/-- A release that waits asks again for the pages that no request on its way covers (R52, R53). -/
def retranslate (s : State) : State :=
  (s.jobs.filter (fun j => j.phase == .release && s.mayRequest j.slice)).foldl (fun s j => translatePages j.slice (s.missingPages j) s) s

/-- An Invalidation Request (R53): the named translations serve no new request, a release that has not started translates its pages
again, and the completion waits for reads and fetches already issued under them. -/
def atsInvalidationRequestDo (tag : BitVec 5) (glob : Bool) (slice : BitVec 8) (page count : Nat) (s : State) : State :=
  let hit := fun (sl p : Nat) => (glob || sl == slice.toNat) && decide (page ≤ p) && decide (p < page + count)
  retranslate { s with
    hif.atc := s.hif.atc.filter (fun a => !hit a.slice a.page)
    hif.invals := s.hif.invals ++ [{
      tag := tag.toNat
      reads := (s.hif.reads.filter (fun r => (glob || r.slice == slice.toNat) && r.touches page count)).map (·.tag)
      cells := (s.sqs.map (fun e => if glob || e.1 / 16 == slice.toNat then e.2.fetching e.1 page count else [])).flatten }] }

/-- The Invalidation Completion (R53), once those reads and fetches have completed. -/
def atsInvalidationCompleteDo (tag : BitVec 5) (s : State) : State :=
  match s.hif.invals.find? (fun v => v.tag == tag.toNat) with
  | some v =>
    if s.hif.reads.any (fun r => v.reads.contains r.tag) || v.cells.any (fun c => (tget s.sqs {} c.1).outst.contains c.2) then s
    else emit (.invalidationDone v.tag) { s with hif.invals := s.hif.invals.filter (fun v => v.tag != tag.toNat) }
  | none => s

/-- A translation arrives (R52): granted with write permission, releases that waited go on; denied, their jobs
and the unverified streams that need the page end with DMA_FAULT before any output byte. -/
def translationCompletionDo (slice : BitVec 8) (page : Nat) (granted writeOk : Bool) (s : State) : State :=
  let i := slice.toNat
  let s := { s with hif.translating := s.hif.translating.filter (· != (i, page)) }
  let waiting := s.jobs.filter (fun j => j.slice == i && j.phase == .release && (s.missingPages j).contains page)
  if granted && writeOk then
    let s := { s with hif.atc := lastN 4096 (s.hif.atc ++ [{ slice := i, page := page, writeOk := true }]) }
    waiting.foldl (fun s j => if s.missingPages j = [] then release j.id s else s) s
  else
    let s := if granted then { s with hif.atc := lastN 4096 (s.hif.atc ++ [{ slice := i, page := page, writeOk := false }]) } else s
    let streams := s.jobs.filter (fun j => j.slice == i && j.phase == .running && j.opcode == 0x0512 &&
      decide (1048576 < (tget j.inputs [] 0).length) && (s.missingPages { j with outs := [(0, tget j.inputs [] 0)] }).contains page)
    (waiting ++ streams).foldl (fun s j =>
      let s := raiseNote 0x12 j.engine (setDmaStatus .denied s)
      if j.phase = .release then endNow j.id stDmaFault j.engine s else endWiping j.id stDmaFault s) s

/-! ## DOE and SPDM (R57, R58) -/

/-- A DOE data object arrives (R57, R58): Busy until it is answered. DOE Discovery is answered at once, and during an activation pause
every request waits. -/
def doeRequestDo (protocol : BitVec 8) (data : Bytes) (s : State) : State :=
  atConfig (fun s =>
    let s := { s with hif.doeBusy := true, hif.doeReq := some (protocol.toNat, data.take 16384) }
    if protocol = 0 ∧ !s.svc.paused then answerDiscovery s else s) s

/-- A DOE Abort (R58): request and response in progress are discarded, no SPDM state changes. -/
def doeAbortDo (s : State) : State := atConfig (fun s => { s with hif.doeBusy := false, hif.doeReq := none }) s

/-- A response as it leaves (R57): in a session sealed with AES-256-GCM under the session's keys and the number of the response
(log 21). -/
def State.spdmSeal (s : State) (m : Bytes) : Bytes :=
  if s.hif.session = .none then m
  else
    let key := s.hif.spdmKeys.take 32
    let iv := fit 4 (s.hif.spdmKeys.drop 32) ++ leBytes 8 s.hif.spdmSeq
    let ct := gcmData 3 key iv m
    ct ++ alg .gcmTag 16 [num 3, key, iv, leBytes 8 s.hif.spdmSeq, ct]

/-- Answers an SPDM request, after any activation pause (R58): code, then content. -/
def spdmReply (code : BitVec 8) (content : Bytes) (s : State) : State :=
  doeReady (emit (.spdm (s.spdmSeal (0x12 :: code :: content))) { s with
    hif.spdmSeq := if s.hif.session = .none then s.hif.spdmSeq else s.hif.spdmSeq + 1
    hif.transcript := s.hif.transcript ++ code :: content })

What is expected: Please retype the entries above in full, exactly as they stand.

Solution for this problem:
/-- A release that waits asks again for the pages that no request on its way covers (R52, R53). -/
def retranslate (s : State) : State :=
  (s.jobs.filter (fun j => j.phase == .release && s.mayRequest j.slice)).foldl (fun s j => translatePages j.slice (s.missingPages j) s) s

/-- An Invalidation Request (R53): the named translations serve no new request, a release that has not started translates its pages
again, and the completion waits for reads and fetches already issued under them. -/
def atsInvalidationRequestDo (tag : BitVec 5) (glob : Bool) (slice : BitVec 8) (page count : Nat) (s : State) : State :=
  let hit := fun (sl p : Nat) => (glob || sl == slice.toNat) && decide (page ≤ p) && decide (p < page + count)
  retranslate { s with
    hif.atc := s.hif.atc.filter (fun a => !hit a.slice a.page)
    hif.invals := s.hif.invals ++ [{
      tag := tag.toNat
      reads := (s.hif.reads.filter (fun r => (glob || r.slice == slice.toNat) && r.touches page count)).map (·.tag)
      cells := (s.sqs.map (fun e => if glob || e.1 / 16 == slice.toNat then e.2.fetching e.1 page count else [])).flatten }] }

/-- The Invalidation Completion (R53), once those reads and fetches have completed. -/
def atsInvalidationCompleteDo (tag : BitVec 5) (s : State) : State :=
  match s.hif.invals.find? (fun v => v.tag == tag.toNat) with
  | some v =>
    if s.hif.reads.any (fun r => v.reads.contains r.tag) || v.cells.any (fun c => (tget s.sqs {} c.1).outst.contains c.2) then s
    else emit (.invalidationDone v.tag) { s with hif.invals := s.hif.invals.filter (fun v => v.tag != tag.toNat) }
  | none => s

/-- A translation arrives (R52): granted with write permission, releases that waited go on; denied, their jobs
and the unverified streams that need the page end with DMA_FAULT before any output byte. -/
def translationCompletionDo (slice : BitVec 8) (page : Nat) (granted writeOk : Bool) (s : State) : State :=
  let i := slice.toNat
  let s := { s with hif.translating := s.hif.translating.filter (· != (i, page)) }
  let waiting := s.jobs.filter (fun j => j.slice == i && j.phase == .release && (s.missingPages j).contains page)
  if granted && writeOk then
    let s := { s with hif.atc := lastN 4096 (s.hif.atc ++ [{ slice := i, page := page, writeOk := true }]) }
    waiting.foldl (fun s j => if s.missingPages j = [] then release j.id s else s) s
  else
    let s := if granted then { s with hif.atc := lastN 4096 (s.hif.atc ++ [{ slice := i, page := page, writeOk := false }]) } else s
    let streams := s.jobs.filter (fun j => j.slice == i && j.phase == .running && j.opcode == 0x0512 &&
      decide (1048576 < (tget j.inputs [] 0).length) && (s.missingPages { j with outs := [(0, tget j.inputs [] 0)] }).contains page)
    (waiting ++ streams).foldl (fun s j =>
      let s := raiseNote 0x12 j.engine (setDmaStatus .denied s)
      if j.phase = .release then endNow j.id stDmaFault j.engine s else endWiping j.id stDmaFault s) s

/-! ## DOE and SPDM (R57, R58) -/

/-- A DOE data object arrives (R57, R58): Busy until it is answered. DOE Discovery is answered at once, and during an activation pause
every request waits. -/
def doeRequestDo (protocol : BitVec 8) (data : Bytes) (s : State) : State :=
  atConfig (fun s =>
    let s := { s with hif.doeBusy := true, hif.doeReq := some (protocol.toNat, data.take 16384) }
    if protocol = 0 ∧ !s.svc.paused then answerDiscovery s else s) s

/-- A DOE Abort (R58): request and response in progress are discarded, no SPDM state changes. -/
def doeAbortDo (s : State) : State := atConfig (fun s => { s with hif.doeBusy := false, hif.doeReq := none }) s

/-- A response as it leaves (R57): in a session sealed with AES-256-GCM under the session's keys and the number of the response
(log 21). -/
def State.spdmSeal (s : State) (m : Bytes) : Bytes :=
  if s.hif.session = .none then m
  else
    let key := s.hif.spdmKeys.take 32
    let iv := fit 4 (s.hif.spdmKeys.drop 32) ++ leBytes 8 s.hif.spdmSeq
    let ct := gcmData 3 key iv m
    ct ++ alg .gcmTag 16 [num 3, key, iv, leBytes 8 s.hif.spdmSeq, ct]

/-- Answers an SPDM request, after any activation pause (R58): code, then content. -/
def spdmReply (code : BitVec 8) (content : Bytes) (s : State) : State :=
  doeReady (emit (.spdm (s.spdmSeal (0x12 :: code :: content))) { s with
    hif.spdmSeq := if s.hif.session = .none then s.hif.spdmSeq else s.hif.spdmSeq + 1
    hif.transcript := s.hif.transcript ++ code :: content })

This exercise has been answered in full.